-- ==== Sys2Proof/Machine/State.lean ====
section
/-! DEFINITION. The state of one engine instance: the complete tuple of R13, the transient registers of the
compression function (R31, R32), the command port (R26, R29) and the model's own counter of free values; the
reasons a step could stop; the state right after hardware reset (R155). -/

namespace Sys2Proof.Machine

/-- The lifecycle register `PHASE` (R22). Its fourth code is unreachable and has no constructor (D26, U8). -/
inductive Phase where
  | uninit
  | accum
  | done
  deriving DecidableEq, Repr

/-- The error register `ERRCODE` (R24), with the causes of R138. -/
inductive ErrCode where
  /-- 0, NONE: no error since reset. -/
  | clean
  /-- 1, SEQ_UNINIT: FEED or FINAL before INIT. -/
  | seqUninit
  /-- 2, SEQ_DONE: FEED or FINAL after FINAL. -/
  | seqDone
  /-- 3, RSVD_ENC: a reserved command word. -/
  | rsvdEnc
  deriving DecidableEq, Repr

/-- The four accumulators `H[0..3]` (R16). -/
structure Accs where
  h0 : Word
  h1 : Word
  h2 : Word
  h3 : Word
  deriving DecidableEq, Repr

/-- The four working registers `a, b, c, d` of the compression function (R32). -/
structure WorkRegs where
  a : Word
  b : Word
  c : Word
  d : Word
  deriving DecidableEq, Repr

/-- The block buffer `BUF` (R18, R40) as a list of cells: addresses strictly rising, none listed that holds
what an unlisted address reads as. -/
abbrev Memory := List Host.Cell

/-- One event at the input ports, between commands (R26, R29, R157). -/
inductive Input where
  /-- The host issues a command word: `cmd_valid` and `cmd_ready` are both 1 (R29). -/
  | cmd (w : CmdWord)
  /-- The host pulses `rst` (R155). -/
  | rst
  deriving DecidableEq, Repr

/-- The state of one engine. -/
structure State where
  /-- `LEN`, the count of bytes absorbed (R14). -/
  len : Count
  /-- `H[0..3]`, the accumulators (R16). -/
  h : Accs
  /-- `BUF[0..63]`, the block buffer (R18, R40). -/
  buf : Memory
  /-- `PHASE`, the lifecycle (R22). -/
  phase : Phase
  /-- `ERRCODE`, the first protocol error since reset (R24). -/
  err : ErrCode
  /-- `a, b, c, d`, the working registers (R32); dead outside a compression (R36). -/
  work : WorkRegs
  /-- `T`, the step index (R31); no meaning outside a compression (R36). -/
  t : StepIndex
  /-- The negation of `cmd_ready` (R26, R29): inside one invocation of the compression function, seen at the
  step level (R11). False between commands. -/
  busy : Bool
  /-- The events at the input ports that are still to come, next first (R26, R29, R157). -/
  inputs : List Input
  /-- The model's own: how many free values have been drawn (Config). -/
  draws : Nat
  deriving DecidableEq, Repr

/-- Why the machine could stop with a fault: for no reason. Every command is total and cannot fail (R87, R135), no
access leaves the buffer (R47), and the one exception the engine has goes on to a next state (R137, R143). No
constructor, so that a fault is impossible by type: nobody raises one, and that is exact. -/
inductive Fault where
  deriving DecidableEq, Repr

/-- Why an instruction could have no meaning. -/
inductive Refusal where
  /-- An instruction without a meaning yet, rejected by name in exec's arm. Raised by nobody here, since every
  constructor has its meaning; it would be safe (the run stops). -/
  | notModelled (mnemonic : String)
  deriving DecidableEq, Repr

/-- The state after hardware reset (R155): `PHASE = UNINIT`, `ERRCODE = NONE`, ready for a command, none issued.
R155 leaves `LEN`, `H`, `BUF` unspecified and gives `a, b, c, d, T` no value: they are 0 here, DESIGN CHOICE,
unsafe (log entries 1 and 3); the counter of free values starts at 0, DESIGN CHOICE (log entry 4). -/
def State.reset : State where
  len := 0
  h := ⟨0, 0, 0, 0⟩
  buf := []
  phase := .uninit
  err := .clean
  work := ⟨0, 0, 0, 0⟩
  t := 0
  busy := false
  inputs := []
  draws := 0

end Sys2Proof.Machine
end

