-- ==== Sys2Proof/Machine/Dispatch.lean ====
section
/-! DEFINITION. The dispatch: one arm per constructor of Instr, one call of its meaning. -/

namespace Sys2Proof.Machine

def exec (i : Instr) (s : State) : Host.Outcome State Fault Refusal :=
  match i with
  | .nop => Sys2Proof.Machine.execNop s
  | .init => Sys2Proof.Machine.execInit s
  | .feed v => Sys2Proof.Machine.execFeed v s
  | .final => Sys2Proof.Machine.execFinal s
  | .ff00 => Sys2Proof.Machine.execFf00 s
  | .ff01 => Sys2Proof.Machine.execFf01 s
  | .ff02 => Sys2Proof.Machine.execFf02 s
  | .ff03 => Sys2Proof.Machine.execFf03 s
  | .ff04 => Sys2Proof.Machine.execFf04 s
  | .ff05 => Sys2Proof.Machine.execFf05 s
  | .ff06 => Sys2Proof.Machine.execFf06 s
  | .ff07 => Sys2Proof.Machine.execFf07 s
  | .ff08 => Sys2Proof.Machine.execFf08 s
  | .ff09 => Sys2Proof.Machine.execFf09 s
  | .ff10 => Sys2Proof.Machine.execFf10 s
  | .ff11 => Sys2Proof.Machine.execFf11 s
  | .ff12 => Sys2Proof.Machine.execFf12 s
  | .ff13 => Sys2Proof.Machine.execFf13 s
  | .ff14 => Sys2Proof.Machine.execFf14 s
  | .ff15 => Sys2Proof.Machine.execFf15 s
  | .gg16 => Sys2Proof.Machine.execGg16 s
  | .gg17 => Sys2Proof.Machine.execGg17 s
  | .gg18 => Sys2Proof.Machine.execGg18 s
  | .gg19 => Sys2Proof.Machine.execGg19 s
  | .gg20 => Sys2Proof.Machine.execGg20 s
  | .gg21 => Sys2Proof.Machine.execGg21 s
  | .gg22 => Sys2Proof.Machine.execGg22 s
  | .gg23 => Sys2Proof.Machine.execGg23 s
  | .gg24 => Sys2Proof.Machine.execGg24 s
  | .gg25 => Sys2Proof.Machine.execGg25 s
  | .gg26 => Sys2Proof.Machine.execGg26 s
  | .gg27 => Sys2Proof.Machine.execGg27 s
  | .gg28 => Sys2Proof.Machine.execGg28 s
  | .gg29 => Sys2Proof.Machine.execGg29 s
  | .gg30 => Sys2Proof.Machine.execGg30 s
  | .gg31 => Sys2Proof.Machine.execGg31 s
  | .hh32 => Sys2Proof.Machine.execHh32 s
  | .hh33 => Sys2Proof.Machine.execHh33 s
  | .hh34 => Sys2Proof.Machine.execHh34 s
  | .hh35 => Sys2Proof.Machine.execHh35 s
  | .hh36 => Sys2Proof.Machine.execHh36 s
  | .hh37 => Sys2Proof.Machine.execHh37 s
  | .hh38 => Sys2Proof.Machine.execHh38 s
  | .hh39 => Sys2Proof.Machine.execHh39 s
  | .hh40 => Sys2Proof.Machine.execHh40 s
  | .hh41 => Sys2Proof.Machine.execHh41 s
  | .hh42 => Sys2Proof.Machine.execHh42 s
  | .hh43 => Sys2Proof.Machine.execHh43 s
  | .hh44 => Sys2Proof.Machine.execHh44 s
  | .hh45 => Sys2Proof.Machine.execHh45 s
  | .hh46 => Sys2Proof.Machine.execHh46 s
  | .hh47 => Sys2Proof.Machine.execHh47 s
  | .ii48 => Sys2Proof.Machine.execIi48 s
  | .ii49 => Sys2Proof.Machine.execIi49 s
  | .ii50 => Sys2Proof.Machine.execIi50 s
  | .ii51 => Sys2Proof.Machine.execIi51 s
  | .ii52 => Sys2Proof.Machine.execIi52 s
  | .ii53 => Sys2Proof.Machine.execIi53 s
  | .ii54 => Sys2Proof.Machine.execIi54 s
  | .ii55 => Sys2Proof.Machine.execIi55 s
  | .ii56 => Sys2Proof.Machine.execIi56 s
  | .ii57 => Sys2Proof.Machine.execIi57 s
  | .ii58 => Sys2Proof.Machine.execIi58 s
  | .ii59 => Sys2Proof.Machine.execIi59 s
  | .ii60 => Sys2Proof.Machine.execIi60 s
  | .ii61 => Sys2Proof.Machine.execIi61 s
  | .ii62 => Sys2Proof.Machine.execIi62 s
  | .ii63 => Sys2Proof.Machine.execIi63 s

end Sys2Proof.Machine
end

============

INSTRUCTIONS TO FOLLOW:
Across the whole listing above, find every line with the string "next" and copy it.

PROBLEM SOLUTION:
  /-- The events at the input ports that are still to come, next first (R26, R29, R157). -/
access leaves the buffer (R47), and the one exception the engine has goes on to a next state (R137, R143). No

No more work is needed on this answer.